Ben Laurie blathering

Kim Cameron on Me on Selective Disclosure

Kim has a couple of posts responding to my paper on selective disclosure and my claim that CardSpace does not obey his fourth law.

First off, Kim thinks I shouldn’t say unlinkability and verifiability are things that an identity system should be required to support, on the basis that sometimes you want to be linked, and sometimes you don’t need verification. Well, of course … perhaps he didn’t notice that I said “here are three properties assertions must be able to have” – I didn’t say that every assertion should have these properties.

He also does not like this statement

Note a subtle but important difference between Kim’s laws and mine – he talks about identifiers whereas I talk about assertions. In an ideal world, assertions would not be identifiers; but it turns out that in practice they often are.

He claims that, in fact, his laws are about assertions. Allow me to quote his fourth law in full

A universal identity system must support both “omni-directional” identifiers for use by public entities and “unidirectional” identifiers for use by private entities, thus facilitating discovery while preventing unnecessary release of correlation handles.

You will note that this law talks about identifiers. Not identities. Not assertions. The point I am trying to make is that assertions are identifiers when they are signed using conventional signatures. This is because each time a signed assertion is presented it is identical to the last time it was presented, and different from all other signed assertions (since it must be linked to the identity of the subject of the assertion, or it is useless). The very core of my argument is that unless assertions are unlinkable, then they are identifiers – and, what’s more, they are omnidirectional identifiers. Therefore the “identity metasystem” as currently implemented cannot obey Kim’s fourth law.
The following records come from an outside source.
theorem completeLane_sensing (n : Nat) (s : State) : (completeLane n s).sensing = s.sensing := by
  refine sensing_ite _ (fun _ => ?_) fun _ => rfl
  refine (freeLane_sensing true n _).trans ((completedLane_sensing _ _).trans ?_)
  exact sensing_ite _ (fun _ => rfl) fun _ => rfl

theorem runFrame_sensing (s : State) : (runFrame s).sensing = s.sensing := by
  have hjoin := eachLane_sensing joinLane joinLane_sensing s
  have hdrive := (driveFrame_sensing _).trans hjoin
  have hadvance := (onEngine_frame (fun e => { e with lanes := e.lanes.map Lane.advance, scan := some e.framePeriod })
    (driveFrame (eachLane joinLane s))).sensing.trans hdrive
  have hcomplete := (eachLane_sensing completeLane completeLane_sensing _).trans hadvance
  unfold runFrame
  exact (sensing_ite _ (fun _ => rfl) fun _ => stopScan_sensing _).trans ((walk_sensing _).trans hcomplete)

/-! ### The rails ON and the band answer -/

theorem reportOn_sensing (s : State) : (reportOn s).sensing = s.sensing :=
  sensing_ite _ (fun _ => runFrame_sensing s) fun _ => rfl

theorem endRise_sensing (s : State) : (endRise s).sensing = s.sensing :=
  (sensing_ite _ (fun _ => enterHold_sensing _) fun _ => reportOn_sensing _).trans
    (setRail_sensing .on (s.onRail fun r => { r with rise := none }))

theorem startRise_sensing (s : State) : (startRise s).sensing = s.sensing :=
  (sensing_ite _ (fun _ => endRise_sensing _) fun _ => rfl).trans
    (setRail_sensing .rising (s.onRail fun r => { r with rise := some r.riseTime }))

theorem laneArmed_sensing (s : State) : (laneArmed s).sensing = s.sensing := by
  rw [laneArmed]
  split
  · exact startRise_sensing (s.onRail _)
  · rfl
  · exact reportOn_sensing (s.onRail _)
  · exact (reportOn_sensing _).trans (setRail_sensing .on _)
  · rfl
  · rfl

theorem answerBand_sensing (n : Nat) (s : State) : (answerBand n s).sensing = s.sensing :=
  sensing_ite _ (fun _ => (walk_sensing _).trans (endLane_sensing n _ _ s)) fun _ => laneArmed_sensing (onLane n _ s)

theorem answerHeld_sensing (s : State) : (answerHeld s).sensing = s.sensing :=
  eachLane_sensing _ (fun n s => sensing_ite _ (fun _ => answerBand_sensing n s) fun _ => rfl) s

/-- With no band request held there is nothing to answer. -/
theorem answerHeld_none {s : State} (h : ∀ k, k < 8 → (s.lane k).bandHeld = false) : answerHeld s = s := by
  refine List.foldl_fixed' (fun n => if_neg ?_) _
  rcases Nat.lt_or_ge n 8 with hn | hn
  · simp [h n hn]
  · simp [State.lane, recordAt_beyond s.engine.lanes n {} hn]

/-! ## Bands and excursions (R31, R32) -/

theorem bandOf_eq (uppers : List Int) (t : Int) :
    bandOf uppers t = min (uppers.findIdx fun u => !decide (u < t)) (uppers.length - 1) := by
  rw [bandOf, List.takeWhile_eq_take_findIdx_not, List.length_take, Nat.min_eq_left List.findIdx_le_length]

theorem bandOf_lt {uppers : List Int} (h : uppers ≠ []) (t : Int) : bandOf uppers t < uppers.length := by
  have := List.length_pos_of_ne_nil h
  rw [bandOf_eq]; omega

/-- No band below band(T) reaches up to T. -/
theorem upper_lt_of_lt_bandOf {uppers : List Int} {t : Int} {j : Nat} (h : j < bandOf uppers t) : uppers.getD j 0 < t := by
  rw [bandOf_eq, lt_min_iff] at h
  have hj : j < uppers.length := h.1.trans_le List.findIdx_le_length
  rw [List.getD_eq_getElem _ _ hj]
  simpa using List.not_of_lt_findIdx h.1

/-- Band(T) reaches up to T, or it is the last and no band does. -/
theorem bandOf_reaches {uppers : List Int} (h : uppers ≠ []) (t : Int) :
    t ≤ uppers.getD (bandOf uppers t) 0 ∨ (bandOf uppers t + 1 = uppers.length ∧ ∀ u ∈ uppers, u < t) := by
  have hpos := List.length_pos_of_ne_nil h
  rw [bandOf_eq]
  rcases (List.findIdx_le_length (p := fun u => !decide (u < t)) (xs := uppers)).eq_or_lt with hall | hsome
  · refine .inr ⟨by omega, fun u hu => ?_⟩
    simpa using List.findIdx_eq_length.1 hall u hu
  · refine .inl ?_
    rw [Nat.min_eq_left (Nat.le_sub_one_of_lt hsome), List.getD_eq_getElem _ _ hsome]
    simpa using List.findIdx_getElem (w := hsome)

theorem nextBand_up {uppers : List Int} {hyst b : Nat} {t : Int} (h : b ≤ bandOf uppers t) :
    nextBand uppers hyst (some b) t = bandOf uppers t := if_pos h

theorem nextBand_down {uppers : List Int} {hyst b : Nat} {t : Int} (h : bandOf uppers t < b) :
    nextBand uppers hyst (some b) t = min (bandOf uppers (t + hyst)) b := if_neg (Nat.not_le.2 h)

section
variable {s : Slot} {t : Int}

theorem edgeBeyond_low (h : t < s.lower) : edgeBeyond s t = some .low := if_pos h

theorem edgeBeyond_high (h : s.lower ≤ t) (h' : s.uppers.getLastD 0 < t) : edgeBeyond s t = some .high :=
  (if_neg (Int.not_lt.2 h)).trans (if_pos h')

theorem edgeBeyond_none (h : s.lower ≤ t) (h' : t ≤ s.uppers.getLastD 0) : edgeBeyond s t = none :=
  (if_neg (Int.not_lt.2 h)).trans (if_neg (Int.not_lt.2 h'))

/-- From INSIDE the mark follows the edge the temperature lies beyond, and that edge is reported. -/
theorem inside_selects (h : s.outside = false) (n hyst : Nat) {e : Option TempEdge} (he : edgeBeyond s t = e) :
    nextOutside s hyst t = e.isSome ∧ excursionReport n s t = e.toList.map (fun e => .tempOutside n e t) := by
  subst he
  cases he : edgeBeyond s t <;> simp [nextOutside, excursionReport, h, he]

/-- From OUTSIDE nothing is reported, and the mark goes back only well within both edges. -/
theorem outside_selects (h : s.outside = true) (n hyst : Nat) : excursionReport n s t = [] ∧
    (nextOutside s hyst t = false ↔ s.lower + hyst < t ∧ t < s.uppers.getLastD 0 - hyst) := by
  simp [excursionReport, nextOutside, h, topBound]

end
Finally, he attempts to show that I am wrong about this claim, with the following argument

How does CardSpace hide the identity of the relying party? It associates some random information – unknown to the identity provider – with each Information Card. Then it hashes this random information (let’s call it a “salt”) with the identity of the site being visited. That is conveyed to the identity provider instead of the identity of the site. We call it the “Client Pseudonym”. Unlike a Liberty Alliance client pseudomym, the identity provider doesn’t know what relying party a client pseudonym is associated with.

The identity provider can use this value to determine that the user is returning to some site she has visited before, but has no idea which site that would be. Two users going to the same site would have cards containing different random information. Meanwhile, the Relying Party does not see the client pseudonym and has no way of calculating what client pseudonym is associated with a given user.

Of course, if the identity provider and the relying party never talk to each other, then this works just fine. But clearly it is easy for the two of them to put their heads together and find out who the user is. I require unlinkability even if everyone gangs up to track the user. So, this argument totally fails to satisfy my requirement.

I’m looking forward to the next post in Kim’s series…

The question now becomes that of how identity providers behave. Given that suddenly they have no visibility onto the relying party, is linkability still possible? I’ll discuss this next.


  1. The very core of my argument is that unless assertions are unlinkable, then they are identifiers – and, what’s more, they are omnidirectional identifiers.

    What about assertions that are encrypted for “your eyes only”? To anyone else, they’re just random, meaningless, useless gibberish. I sure would call them unidirectional. to use Kim’s terminology. Isn’t this what CardSpace does when appropriate?

    Comment by Eric Norman — 3 Jun 2007 @ 23:30

  2. An assertion, whether encrypted or not, is a fixed object. Everyone who has seen it – which is at least the issuer and the relying party – can link it, if they collude. Of course, the transitive closure of this gives you linkage back to the user.

    Comment by Ben — 4 Jun 2007 @ 6:06

  3. […] Inspired by some of Ben Laurie’s recent postings, I want to continue exploring the issues of privacy and linkability (see related pieces here and here).  […]

    Pingback by Kim Cameron’s Identity Weblog » Linkage and identification — 4 Jun 2007 @ 7:08

  4. […] Following up on Ben Laurie’s excellent introduction to selective disclosure, Kim Cameron and Ben have been blogging on the properties of unlinkability and selective disclosure. See here, here, here, and here, as well as this older post of Ben’s. […]

    Pingback by The Identity Corner » On Identity Claims, Unlinkability, and Selective Disclosure (part 1) — 4 Jun 2007 @ 18:00

  5. I see. The “if they collude” qualificaiton is essential. After rereading the original post, I see that’s exactly what you said (… even if everyone gangs up to track the user).

    So, I think before you guys continue arguing about whose laws are better, it would be nice to have some agreement about the collusion stuff. Is it always assumed? Is it easy to effect? Would parties have a motivation to collude?

    I take that back. It’s an interesting discussion regardless of the collusion factor. Debate away.